My marriage has gone through a bit of a revolution in the last few years. Brian and I have been married for fourteen years and like your average teenager, our marriage was pushing the boundaries, becoming irritable and needing a change. The changes we’ve gone though haven’t been easy. It has been a challenging time of looking at each other all over again and asking the big questions: Is this working? Are you in this for the long-haul with me? What does love look like in this new stage?
I have seen marriages at this point begin to crumble. We realize we are different people than we were when we first said, “I do.” And obviously so. We have grown and matured. Our priorities are different. Some of our long pushed down pain has spilled out. We have become bitter about some things and wise about others. We are not the same people we were at 18 and 19 years-old, when we first met. And while it is good that we have matured over the years, that same process can make us question this till death do us part marriage arrangement.
The logic goes that if we are different, then maybe we aren’t right for each other the way we were when we first decided to get married. Maybe the best thing is to go our separate ways since now things have become uncomfortable, unromantic, and unhappy. Maybe we would be better off with new lives, new loves. Maybe we need to listen to our inner voice about how hard this is and follow our peace and our bliss out the front door.
I’d like to present you with a different option.
In choosing instead to recommit to this marriage through the hard season and through a time of healing, I have seen true beauty. I honest to goodness feel like I am a newlywed again, in all the best and most challenging ways. I am relearning my husband. I am looking at the ways I have defined my role as a wife and questioning them (spoiler alert– I used to be really bad at self-care and now I’ve had to fix that which has been a learning process for all of us). We are together asking what works now and what we need to tweak or even abandon about how we used to relate. Six kids, multiple moves, job changes and life changes later, we are not the same people, but I can learn to love this guy for who HE has become and let him love me for who I AM now. That brings really painful moments of thinking we had this marriage thing all figured out only to find we were hurting each other or neglecting each other in ways we didn’t even realize. Figuring that out allows for healing and joy in new ways.

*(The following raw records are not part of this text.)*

/-- A line port's transmitters send in every band the slots its outputs carry, the head of its outgoing notice queue, and the
next 32 bytes of its outgoing frames; the head notice leaves, the frames go on from the byte after, and a frame leaves its
queue with its last byte (R32, R72, R125, R158).
The model's choice in it: log 24. -/
def Obligations.BandTransmittersSendTheOutputs : Prop :=
  ∀ (p : Side) (s : State), ∃ t fr, exec (.bandFrameTransmit p) s = .next t ∧ (t.port p).sent = some fr ∧
    (∀ (b : Fin 4), (fr.get b).alignmentWord = true ∧ (fr.get b).payloadGood = true ∧
      (∀ i, i < 16 → ∃ raw, (fr.get b).slots[i]? = some raw ∧
        match (s.connection (lineOutput p (16 * b + i))).source with
        | .fillIdle => raw = { content := .fillIdle, tag := 0xFFFF }
        | .lineIn q u =>
          if (s.band q (u / 16)).alignment = .aligned then raw = ((s.band q (u / 16)).slots.getD (u % 16) .idle).raw
          else raw = { content := .fillIdle, tag := 0xFFFF }
        | .tribIn q u c =>
          if (s.trib q).alignment = .aligned then
            raw = { content := ((s.trib q).slots.getD u .idle).content, tag := BitVec.ofNat 16 c }
          else raw = { content := .fillIdle, tag := 0xFFFF }) ∧
      (fr.get b).slots.length = 16 ∧
      (fr.get b).notice = (match s.notices.queues.get p with
        | [] => 0
        | v :: _ => fieldOf v.notice) ∧
      (fr.get b).management = ((s.mgmt.queues.get (.line p)).stream ++ List.replicate 32 0).take 32) ∧
    (t.mgmt.queues.get (.line p)).stream = (s.mgmt.queues.get (.line p)).stream.drop 32 ∧
    (t.mgmt.queues.get (.line p)).frames <:+ (s.mgmt.queues.get (.line p)).frames ∧
    (∀ g rest, (t.mgmt.queues.get (.line p)).frames = g :: rest → (t.mgmt.queues.get (.line p)).sent < g.bytes.length) ∧
    t = { s with
      ports := s.ports.set p { s.port p with sent := some fr }
      notices := { s.notices with queues := s.notices.queues.set p (s.notices.queues.get p).tail }
      mgmt := { s.mgmt with queues := s.mgmt.queues.set (.line p) (t.mgmt.queues.get (.line p)) } }

/-! ### Formats -/

/-- A notice that is sent is read back whole: its field is CLEAN, of kind STATUS, with the reserved bits of byte 5 and the five
reserved bytes 0, and every field of the notice stands in it (R61, R72, R185; 12_formats.md, "The notice field"). -/
def Obligations.NoticeFieldRoundTrip : Prop :=
  ∀ v : Notice, v.position < 256 → 1 ≤ v.hops → v.hops ≤ 31 →
    checkField (fieldOf v) = (.clean, fieldOf v) ∧ fieldByte (fieldOf v) 0 = 1 ∧
      (fieldByte (fieldOf v) 5).toNat < 32 ∧ (∀ i, 10 ≤ i → i ≤ 14 → fieldByte (fieldOf v) i = 0) ∧ noticeOf (fieldOf v) = v

/-- The check code corrects any one wrong bit of a field that satisfies it, and finds any two wrong bits UNCORRECTABLE
(R185). -/
def Obligations.CheckCodeCorrectsOneDetectsTwo : Prop :=
  ∀ g : NoticeField, (checkField g).1 = .clean → ∀ i, i < 128 →
    checkField (flipBit g i) = (.corrected, g) ∧
      ∀ j, j < 128 → j ≠ i → (checkField (flipBit (flipBit g i) j)).1 = .uncorrectable

/-! ### Tributary ports -/

/-- A frame moves a tributary receiver by the same run counts (R126), whether it comes as TRIBUTARY_FRAME or as the frame
with which the run count reaches its limit; a port other than 0 changes in nothing else. At port 0 the management bytes of
every frame that leaves the port ALIGNED, with a good word or without, go into the frame assembler, and a change of
alignment state, by either command, first discards a frame in progress as bad (R126, R154).
The model's choice in it: log 5. -/
def Obligations.TributaryFrameMovesTheReceiver : Prop :=
  ∀ (u : Fin 4) (f : TributaryFrame) (s : State),
    let broken (v : State) : State :=
      if u ≠ 0 ∨ v.mgmt.assemblers.tributary = .hunt then v
      else bump 35 { v with mgmt := { v.mgmt with assemblers := { v.mgmt.assemblers with tributary := .hunt } } }
    let taken (v : State) : State := if u = 0 then assembleField .tributary f.management v else v
    let moved (a : Machine.Alignment) (run : Nat) : State := s.setTrib u { s.trib u with
      alignment := a, run := run, slots := if a = .aligned then f.slots.map RawSlot.delivered else [] }
    (∃ t, exec (.tributaryFrame u f) s = .next t ∧
      ((t.trib u).alignment, (t.trib u).run) =
        (match (s.trib u).alignment, f.alignmentWord with
          | .lost, true => if (s.trib u).run + 1 < 2 then (.lost, (s.trib u).run + 1) else (.aligned, 0)
          | .lost, false => (.lost, 0)
          | .aligned, true => (.aligned, 0)
          | .aligned, false => if (s.trib u).run + 1 < 3 then (.aligned, (s.trib u).run + 1) else (.lost, 0)) ∧
      (t.trib u).slots =
        (if (t.trib u).alignment = .aligned then f.slots.map RawSlot.delivered else []) ∧
      (u ≠ 0 → t = s.setTrib u (t.trib u)) ∧
      ∀ w : Fin 4, w ≠ u → t.trib w = s.trib w) ∧
    ((s.trib u).alignment = .aligned → f.alignmentWord = true ∨ (s.trib u).run < 2 →
      exec (.tributaryFrame u f) s =
        .next (taken (moved .aligned (if f.alignmentWord = true then 0 else (s.trib u).run + 1)))) ∧
    ((s.trib u).alignment = .lost → f.alignmentWord = false ∨ (s.trib u).run = 0 →
      exec (.tributaryFrame u f) s = .next (moved .lost (if f.alignmentWord = true then 1 else 0))) ∧
    ∀ c, c = .tributaryFrame u f ∨ c = .tributaryAlignmentChange u f →
      ((s.trib u).alignment = .lost → 1 ≤ (s.trib u).run → f.alignmentWord = true →
        exec c s = .next (taken (broken (moved .aligned 0)))) ∧
      ((s.trib u).alignment = .aligned → 2 ≤ (s.trib u).run → f.alignmentWord = false →
        exec c s = .next (broken (moved .lost 0)))

/-- A tributary transmitter sends in each slot what the output carries, or FILL_SQUELCH without a tag while the range of a
circuit in MISMATCH is squelched; at port 0 the management frames go on by 32 bytes, and a frame leaves its queue with its
last byte (R125, R127, R137, R158).
The model's choice in it: log 24. -/
def Obligations.TributaryTransmitterSendsOrSquelches : Prop :=
  ∀ (u : Fin 4) (s : State), ∃ t fr, exec (.tributaryFrameTransmit u) s = .next t ∧ (t.trib u).sent = some fr ∧
    fr.alignmentWord = true ∧ fr.slots.length = 16 ∧
    (∀ i, i < 16 →
      (∀ c f a r k, (c, CircuitRecord.inService f (some a) r (some k)) ∈ s.table.circuits → k.squelched = true →
        a.port = u → a.start ≤ i → i < a.start + f.width →
        fr.slots[i]? = some { content := .fillSquelch, tag := 0xFFFF }) ∧
      ((∀ c f a r k, (c, CircuitRecord.inService f (some a) r (some k)) ∈ s.table.circuits → k.squelched = true →
          a.port = u → ¬(a.start ≤ i ∧ i < a.start + f.width)) →
        ∃ raw, fr.slots[i]? = some raw ∧
          match (s.connection (128 + 16 * u + i)).source with
          | .fillIdle => raw = { content := .fillIdle, tag := 0xFFFF }
          | .lineIn q v =>
            if (s.band q (v / 16)).alignment = .aligned then raw = ((s.band q (v / 16)).slots.getD (v % 16) .idle).raw
            else raw = { content := .fillIdle, tag := 0xFFFF }
          | .tribIn q v c =>
            if (s.trib q).alignment = .aligned then
              raw = { content := ((s.trib q).slots.getD v .idle).content, tag := BitVec.ofNat 16 c }
            else raw = { content := .fillIdle, tag := 0xFFFF })) ∧
    (u ≠ 0 → fr.management = List.replicate 32 0 ∧ t = s.setTrib u { s.trib u with sent := some fr }) ∧
    (u = 0 → fr.management = (s.mgmt.queues.tributary.stream ++ List.replicate 32 0).take 32 ∧
      t.mgmt.queues.tributary.stream = s.mgmt.queues.tributary.stream.drop 32 ∧
      t.mgmt.queues.tributary.frames <:+ s.mgmt.queues.tributary.frames ∧
      (∀ g rest, t.mgmt.queues.tributary.frames = g :: rest → t.mgmt.queues.tributary.sent < g.bytes.length) ∧
      t = { s.setTrib 0 { s.trib 0 with sent := some fr } with
        mgmt := { s.mgmt with queues := { s.mgmt.queues with tributary := t.mgmt.queues.tributary } } })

Have you had the moments in the quiet of the night where you think, “He doesn’t even know who I am.” Have you silently grieved the thousands of offenses over the years and wondered if this was a waste of your life? Have you taken a moment to daydream about what life would be like if you started over today with someone new? QUIT DOING THAT. This is how we sabotage what we’ve got. Fantasy Husband always puts his dishes in the dishwasher. Fantasy Husband loves doing bedtime with the kids. Fantasy Husband doesn’t notice our weight gain. And Fantasy Husband will ruin our marriage.
If you feel like you aren’t the same person you were when you first got married– GREAT! You get a second chance at marriage. Have you and your husband grown apart? Great! You get the joy and fun of pursuing each other all over again. Did you not get the marriage you expected when you first agreed to this whole thing? Great! Now you get to revamp your expectations in the light of reality which will shut down this disappointment narrative you’ve got going. These hard conversations are the start of something new and beautiful in your marriage.
Some of that change comes with great heartbreak. I don’t want to make light of that. This is hard work and there is pain involved in taking stock of the ways you have failed each other. It can feel like a death as you grieve the marriage you had, or at least the marriage you thought you had. We miss what was and want to hold on to the people we used to be. But you can’t always do that. Facing the reality of change is necessary, and so is grieving the loss of the old relationship that isn’t serving you well anymore, as much as you loved it. Honor that relationship for what it was. As you sort through old memories, give that newlywed some grace for the mistakes she made. She didn’t know. But you do. And now it’s time to do some fixing of unhealthy patterns.
We are all going to change with time. But changing is just an opportunity to choose your spouse all over again. It’s awkward and hard and sweet and precious beyond words.
The man I am married to today is not the same guy I married 14 years ago. There are many ways in which I feel like I am on my second marriage. By pushing past the difficulties and committing to continue to work through the hard times (even the ones yet to come), we are creating something new. I like this guy. I like my marriage more than I did before. I even like myself more than I did before having to work through these things.
I would never ask for the hard seasons. I don’t recommend them and I didn’t (and don’t) enjoy them. But hard times do not mean you need to quit. Doubts about your marriage don’t mean your marriage is doomed. Becoming a different person than the one your spouse married doesn’t invalidate your marriage. It can actually invigorate it.